Exercise brief: Copy verbatim the block of lines in the entries below whose first line contains "let b := if has 5" and whose last line contains "to R155). -/". Leave out all other lines.

═════ Data under study ═════

/-! ### Result packets (R153 to R155) -/

/-- The outcome word (R153). -/
def outcomeWord (w : Window) (r : ToneResult) : Word :=
  BitVec.ofNat 36 (r.tone * 2 ^ 32 + fld w.cmd.w1 0 12 * 2 ^ 20 + r.state * 2 ^ 18 + r.conf * 2 ^ 12 + r.bits)

/-- Words of a window's packet, each with its STALE mark (R153). -/
def packetWords (n : Nat) (x : Closed) : List (Word × Bool) :=
  let w := x.win
  let emit := fld w.cmd.w3 34 2
  let hdr := BitVec.ofNat 36 (w.epoch * 2 ^ 20 + n * 2 ^ 16 + fld w.cmd.w1 12 16)
  (if bit w.cmd.w3 27 then [(hdr, false)] else []) ++
  (x.res.map (fun r =>
    (if emit = 2 ∨ emit = 3 then [(mkC r.i r.q, w.stale)] else []) ++
    (if emit = 1 ∨ emit = 3 then [(outcomeWord w r, w.stale)] else []))).flatten

/-- Queue a packet whole, or discard it whole when the queue has too little room (R154). -/
def Body.queuePacket (b : Body) (c : Clock) (n fifo : Nat) (ws : List (Word × Bool)) : Body :=
  let r := b.recv n
  if r.resq.length + ws.length ≤ 256 then
    let words := ws.zipIdx.map (fun e =>
      (⟨fifo, e.1.1, e.1.2, decide (e.2 = 0), decide (e.2 + 1 = ws.length)⟩ : ResWord))
    b.setRecv n { r with resq := r.resq ++ words }
  else (b.count (RESULT_DROP_COUNT n) 1).rcvFlag c n 9

/-- An empty averaging bank. -/
def AvgBank.empty : AvgBank := ⟨0, 0, [0, 0, 0, 0], 0, 0⟩

/-- Words of an average packet (R155). -/
def AvgBank.packet (k : AvgBank) (t n epoch : Nat) : List (Word × Bool) :=
  let cnt (i : Nat) : Nat := (k.n[i]?).getD 0
  [(BitVec.ofNat 36 (t * 2 ^ 32 + n * 2 ^ 28 + epoch * 2 ^ 12 + k.tag), false),
   (BitVec.ofNat 36 (wrap 36 k.sumI), false), (BitVec.ofNat 36 (wrap 36 k.sumQ), false),
   (BitVec.ofNat 36 (cnt 0 * 2 ^ 18 + cnt 1), false), (BitVec.ofNat 36 (cnt 2 * 2 ^ 18 + cnt 3), false)]

/-- Add one result to its bank (R155). -/
def Body.average (b : Body) (n : Nat) (w : Window) (r : ToneResult) : Body :=
  let x := b.recv n
  let k := x.avg.get .empty r.tone
  let k : AvgBank := ⟨k.sumI + r.i, k.sumQ + r.q, k.n.modify r.state (· + 1), k.count + 1, fld w.cmd.w1 0 12⟩
  b.setRecv n { x with avg := x.avg.put .empty r.tone k }

/-- A bank that has reached AVG_N is queued and cleared (R155). -/
def Body.averageOut (b : Body) (c : Clock) (n t : Nat) : Body :=
  let x := b.recv n
  let k := x.avg.get .empty t
  if b.rfld (AVG_N n) 0 17 ≤ k.count then
    let b := b.setRecv n { x with avg := x.avg.put .empty t .empty }
    b.queuePacket c n (b.rfld (RCV_CTL n) 16 4) (k.packet t n b.epoch)
  else b

/-- Averages of the windows that close together: every result joins its bank, then full banks are queued in ascending demodulator order
(R155). -/
def Body.averages (b : Body) (c : Clock) (n : Nat) (all : List Closed) : Body :=
  let b := all.foldl (fun b x => if bit x.win.cmd.w3 28 && ! x.win.stale then x.res.foldl (fun b r => b.average n x.win r) b else b) b
  (List.range 16).foldl (fun b t => if (b.recv n).avg.entries.any (fun e => e.1 == t) then b.averageOut c n t else b) b

/-- Flags and packet of one closed window (R152 to R156). -/
def Body.finishWindow (b : Body) (c : Clock) (n : Nat) (x : Closed) : Body :=
  let has (i : Nat) := x.res.any (fun r => r.bits.testBit i)
  let b := if has 2 then b.rcvFlag c n 4 else b
  let b := if has 5 then b.rcvFlag c n 5 else b
  let b := if x.win.stale then b.rcvFlag c n 8 else b
  if fld x.win.cmd.w3 34 2 = 0 then b else b.queuePacket c n (fld x.win.cmd.w3 30 4) (packetWords n x)

/-- The windows of an input whose last pin sample lay in cycle `fin`: they close together (R150). -/
def Receiver.closing (r : Receiver) (fin : Nat) : List Window := r.wins.filter (fun w => decide (w.fin = fin))

/-- The demodulators of some windows, as a mask. -/
def tonesOfAll (ws : List Window) : BitVec 16 := ws.foldl (fun m w => m ||| BitVec.ofNat 16 (fld w.cmd.w1 12 16)) 0

/-- The results of windows that close together. -/
def closeAll (n : Nat) : List Window → State → List Closed × State
  | [], s => ([], s)
  | w :: ws, s =>
    let r := windowResults n w (tonesOf w.cmd.w1) s
    let rest := closeAll n ws r.2
    (⟨w, r.1⟩ :: rest.1, rest.2)

/-- The windows of the input that ended in cycle `fin` give their results together (R150 to R155). -/
def windowClose (s : State) (n fin : Nat) : State :=
  let r := s.body.recv n
  let b := s.body.setRecv n { r with wins := r.wins.filter (fun w => ! decide (w.fin = fin)) }
  let x := closeAll n (r.closing fin) { s with body := b }
  let all := x.1.map (fun y => x.2.body.markClash n x.1 y)
  let b := all.foldl (fun b y => b.publishWindow s.clock n y) x.2.body
  { x.2 with body := (all.foldl (fun b y => b.finishWindow s.clock n y) b).averages s.clock n all }

/-- WINDOW_CLOSE: 53 cc after the last pin sample the windows it names, all that ended in that cycle, give their results (R150). -/
def execWindowClose (n : Fin 16) (fin : Nat) (tones : BitVec 16) (s : State) : Host.Outcome State Fault Refusal :=
  let l := (s.body.recv n).closing fin
  .next (if s.clock.cyc < fin + 53 ∨ l.isEmpty ∨ tonesOfAll l ≠ tones then s else windowClose s n fin)

/-! ### Registers (R133, R155, R157, R158) -/

/-- Clear every averaging bank (R155). -/
def Body.clearBanks (b : Body) (n : Nat) : Body := b.setRecv n { b.recv n with avg := .empty }

/-- Counters of an input (R157). -/
def Body.clearRcvCounts (b : Body) (n : Nat) : Body :=
  [ADC_OVR_COUNT n, RCV_LATE_COUNT n, RCV_DISCARD_COUNT n, RESULT_DROP_COUNT n].foldl (fun b k => b.clearCount k) b

/-- A MODE change leaves every unlinked demodulator in its band (R133). -/
def Body.modeOk (b : Body) (n : Nat) (mode2 : Bool) : Bool :=
  (List.range 16).all (fun t => b.rbit (TONE_CFG n t) 0 || toneInBand mode2 (b.freq (TONE_FREQ_LO n t) (TONE_FREQ_HI n t)))

/-- A write of RCV_CTL, judged whole (R133, R134, R155, R157). -/
def Body.writeRcvCtl (b : Body) (c : Clock) (n : Nat) (v : Reg32) : Body :=
  if (! b.rcvIdle c n && slChanged (b.rget (RCV_CTL n)) v 0xF01FE) ||
      (bit v 1 != b.rbit (RCV_CTL n) 1 && ! b.modeOk n (bit v 1)) || b.coreRefused (.rx n) (bit v 0) then
    b.reject (RCV_STATUS n)
  else
    let b := b.rset (RCV_CTL n) (b.rget (RCV_CTL n) &&& 1 ||| v &&& 0xF01FE)
    let b := if bit v 9 then b.clearRcvCounts n else b
    let b := if bit v 10 then b.clearBanks n else b
    b.coreBit c (.rx n) (bit v 0)

/-- AVG_CLR: a write of RCV_CTL with AVG_CLR (R155). -/
def execAvgClr (n : Fin 16) (v : Reg32) (s : State) : Host.Outcome State Fault Refusal :=
  nextBody (fun c b => b.writeRcvCtl c n v) s

/-- A write of AVG_N; one of its present value counts as no write (R10, R155, R157). -/
def Body.writeAvgN (b : Body) (c : Clock) (n : Nat) (v : Reg32) : Body :=
  let x := v &&& 0x1FFFF
  if x = b.rget (AVG_N n) then b
  else if ! b.rcvIdle c n || decide (x = 0) || decide (65536 < x.toNat) then b.reject (RCV_STATUS n)
  else (b.rset (AVG_N n) x).clearBanks n

/-- AVG_N_WRITE (R155). -/
def execAvgNWrite (n : Fin 16) (v : Reg32) (s : State) : Host.Outcome State Fault Refusal :=
  nextBody (fun c b => b.writeAvgN c n v) s

/-- A write of TONEk_FREQ_HI (R133). -/
def Body.writeToneFreq (b : Body) (c : Clock) (n t : Nat) (v : Reg32) : Body :=
  if b.pairBusy (b.rcvIdle c n) (TONE_FREQ_LO n t) (TONE_FREQ_HI n t) 0xFFFFF v ||
      ! toneInBand (b.rbit (RCV_CTL n) 1) (b.pairNew (TONE_FREQ_LO n t) 0xFFFFF v) then
    (b.unstage (TONE_FREQ_LO n t)).reject (RCV_STATUS n)
  else b.commitPair (TONE_FREQ_LO n t) (TONE_FREQ_HI n t) (v &&& 0xFFFFF)

/-- A write of TONEk_CFG (R157, R158). -/
def Body.writeToneCfg (b : Body) (c : Clock) (n t : Nat) (v : Reg32) : Body :=
  let m : Reg32 := 0x003FFFF7
  if (! b.rcvIdle c n && slChanged (b.rget (TONE_CFG n t)) v m) || decide (11 < fld v 4 4) || decide (10 < fld v 8 4) ||
      (b.rbit (TONE_CFG n t) 0 && ! bit v 0 &&
        ! toneInBand (b.rbit (RCV_CTL n) 1) (b.freq (TONE_FREQ_LO n t) (TONE_FREQ_HI n t))) then
    b.reject (RCV_STATUS n)
  else b.rset (TONE_CFG n t) (v &&& m)

/-- A write of TONEk_MAP_CFG (R157). -/
def Body.writeMapCfg (b : Body) (c : Clock) (n t : Nat) (v : Reg32) : Body :=
  let m : Reg32 := 0x01FFFFFF
  if (! b.rcvIdle c n && slChanged (b.rget (TONE_MAP_CFG n t)) v m) || decide (1047552 < fld v 0 20) ||
      decide (fld v 20 5 < 5) || decide (17 < fld v 20 5) then b.reject (RCV_STATUS n)
  else b.rset (TONE_MAP_CFG n t) (v &&& m)

/-! ### The enable of a core (R104, R120, R134) -/

/-- CORE_EN: a write of the control register of a port with a core (R104, R120, R134). -/
def execCoreEn (p : PortRef) (v : Reg32) (s : State) : Host.Outcome State Fault Refusal :=
  nextBody (fun c b =>
    if ! p.ok then b
    else
    match p with
    | .dp q => b.writePortCtl c q v
    | .fx f => b.writeFlxCtl c f v
    | .rx n => b.writeRcvCtl c n v) s

/-- CORE_READY (R104). -/
def execCoreReady (p : PortRef) (s : State) : Host.Outcome State Fault Refusal := nextBody (fun c b => if p.ok then b.coreReady c p else b) s

end Sys2Proof.Machine
end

═════

Completed exercise:
  let b := if has 5 then b.rcvFlag c n 5 else b
  let b := if x.win.stale then b.rcvFlag c n 8 else b
  if fld x.win.cmd.w3 34 2 = 0 then b else b.queuePacket c n (fld x.win.cmd.w3 30 4) (packetWords n x)

/-- The windows of an input whose last pin sample lay in cycle `fin`: they close together (R150). -/
def Receiver.closing (r : Receiver) (fin : Nat) : List Window := r.wins.filter (fun w => decide (w.fin = fin))

/-- The demodulators of some windows, as a mask. -/
def tonesOfAll (ws : List Window) : BitVec 16 := ws.foldl (fun m w => m ||| BitVec.ofNat 16 (fld w.cmd.w1 12 16)) 0

/-- The results of windows that close together. -/
def closeAll (n : Nat) : List Window → State → List Closed × State
  | [], s => ([], s)
  | w :: ws, s =>
    let r := windowResults n w (tonesOf w.cmd.w1) s
    let rest := closeAll n ws r.2
    (⟨w, r.1⟩ :: rest.1, rest.2)

/-- The windows of the input that ended in cycle `fin` give their results together (R150 to R155). -/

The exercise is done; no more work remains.